- **Problem to solve**
Go to the line containing "with a2 := w" in the records below and print it and every following line exactly, on through the line containing "of range. -/", then stop.

Task inputs START

-- ==== Sys2Proof/Machine/HostActions.lean ====
section
/-! DEFINITION. The host actions (spec/20_memory.md rule R99), each one step: writing an argument register, issuing a command,
reading and writing registers, loading a table (R92), reading and writing sample memory, reset (R78). -/

namespace Sys2Proof.Machine

/-- The well-formed configurations, outside which the engine has no step for a command (U22; log 22). -/
def State.configOk (s : State) : Bool :=
  s.cfg.ok && decide (1 ≤ s.nbanks ∧ s.nbanks ≤ 32) &&
    decide (s.cfg.tabFinalSharp < s.ntab ∧ s.cfg.tabFinalLoose < s.ntab)

/-- `A[i]` (R21). -/
def State.readA (s : State) (i : Fin 4) : Word64 :=
  match i with
  | 0 => s.a0
  | 1 => s.a1
  | 2 => s.a2
  | 3 => s.a3

/-- `A[i] <- w` (R21). -/
def State.writeA (s : State) (i : Fin 4) (w : Word64) : State :=
  match i with
  | 0 => { s with a0 := w }
  | 1 => { s with a1 := w }
  | 2 => { s with a2 := w }
  | 3 => { s with a3 := w }

/-- `R[i]` (R22). -/
def State.readR (s : State) (i : Fin 2) : Word64 :=
  match i with
  | 0 => s.r0
  | 1 => s.r1

/-- `LoadTable(t, vals)` (R92): nothing on arguments out of range. -/
def State.loadTable (s : State) (t : Nat) (vals : List Real64) : State :=
  if t < s.ntab ∧ 1 ≤ vals.length ∧ vals.length ≤ s.cfg.maxTaps then { s with ct := s.ct.set t (some ⟨vals⟩) } else s

/-- The cells `a .. a + n − 1` exist (R37); with no cell at all, the base lies within memory or just past it (DESIGN CHOICE,
log 25). -/
def State.cellsExist (s : State) (a n : Nat) : Bool := decide (a + n ≤ s.cfg.smSize)

/-- `WriteSM(a, vals)` (R99; log 25). -/
def State.writeSM (s : State) (a : Nat) (vals : List Cplx) : Res :=
  if s.cellsExist a vals.length then .next { s with sm := s.sm.writeBlock a vals } else .fault .noSuchCell

/-- `ReadSM(a, n)` (R99; log 25). -/
def State.readSM (s : State) (a n : Nat) : Res :=
  if s.cellsExist a n then .next { s with reply := .cells (s.sm.readBlock a n) } else .fault .noSuchCell

/-- `Reset` (R99): the reset state of the same engine; the host's actions to come and the environment's answers are not the
engine's (log 29). -/
def State.resetAction (s : State) : State :=
  { State.resetOf s.cfg s.ntab s.nfilt s.nhb s.nbanks with host := s.host, allocs := s.allocs, draws := s.draws }

/-- `IssueCmd(w)` (R99, R121): the command runs to completion; an illegal word raises `E_BADOP` (R140). -/
def State.issue (s : State) (w : Word32) : Res :=
  if s.configOk then
    match decode w with
    | some i => exec i s
    | none => .next (s.raise .badOp (w.setWidth 64))
  else .fault .illFormedConfiguration

/-- One host action (R99). -/
def State.act (s : State) (a : HostAction) : Res :=
  match a with
  | .writeA i w => .next (s.writeA i w)
  | .issueCmd w => s.issue w
  | .readR i => .next { s with reply := .word (s.readR i) }
  | .readCR n => .next { s with reply := .word (s.readCR n) }
  | .writeCR n w => .next (s.writeCR n w)
  | .loadTable t vals => .next (s.loadTable t vals)
  | .writeSM a vals => s.writeSM a vals
  | .readSM a n => s.readSM a n
  | .reset => .next s.resetAction

/-- A command word at the head of the host's actions (log 10). -/
def State.queueCommand (s : State) (w : Word32) : State := { s with host := .issueCmd w :: s.host }

end Sys2Proof.Machine
end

Task inputs END

- **Task solution**
  | 2 => { s with a2 := w }
  | 3 => { s with a3 := w }

/-- `R[i]` (R22). -/
def State.readR (s : State) (i : Fin 2) : Word64 :=
  match i with
  | 0 => s.r0
  | 1 => s.r1

/-- `LoadTable(t, vals)` (R92): nothing on arguments out of range. -/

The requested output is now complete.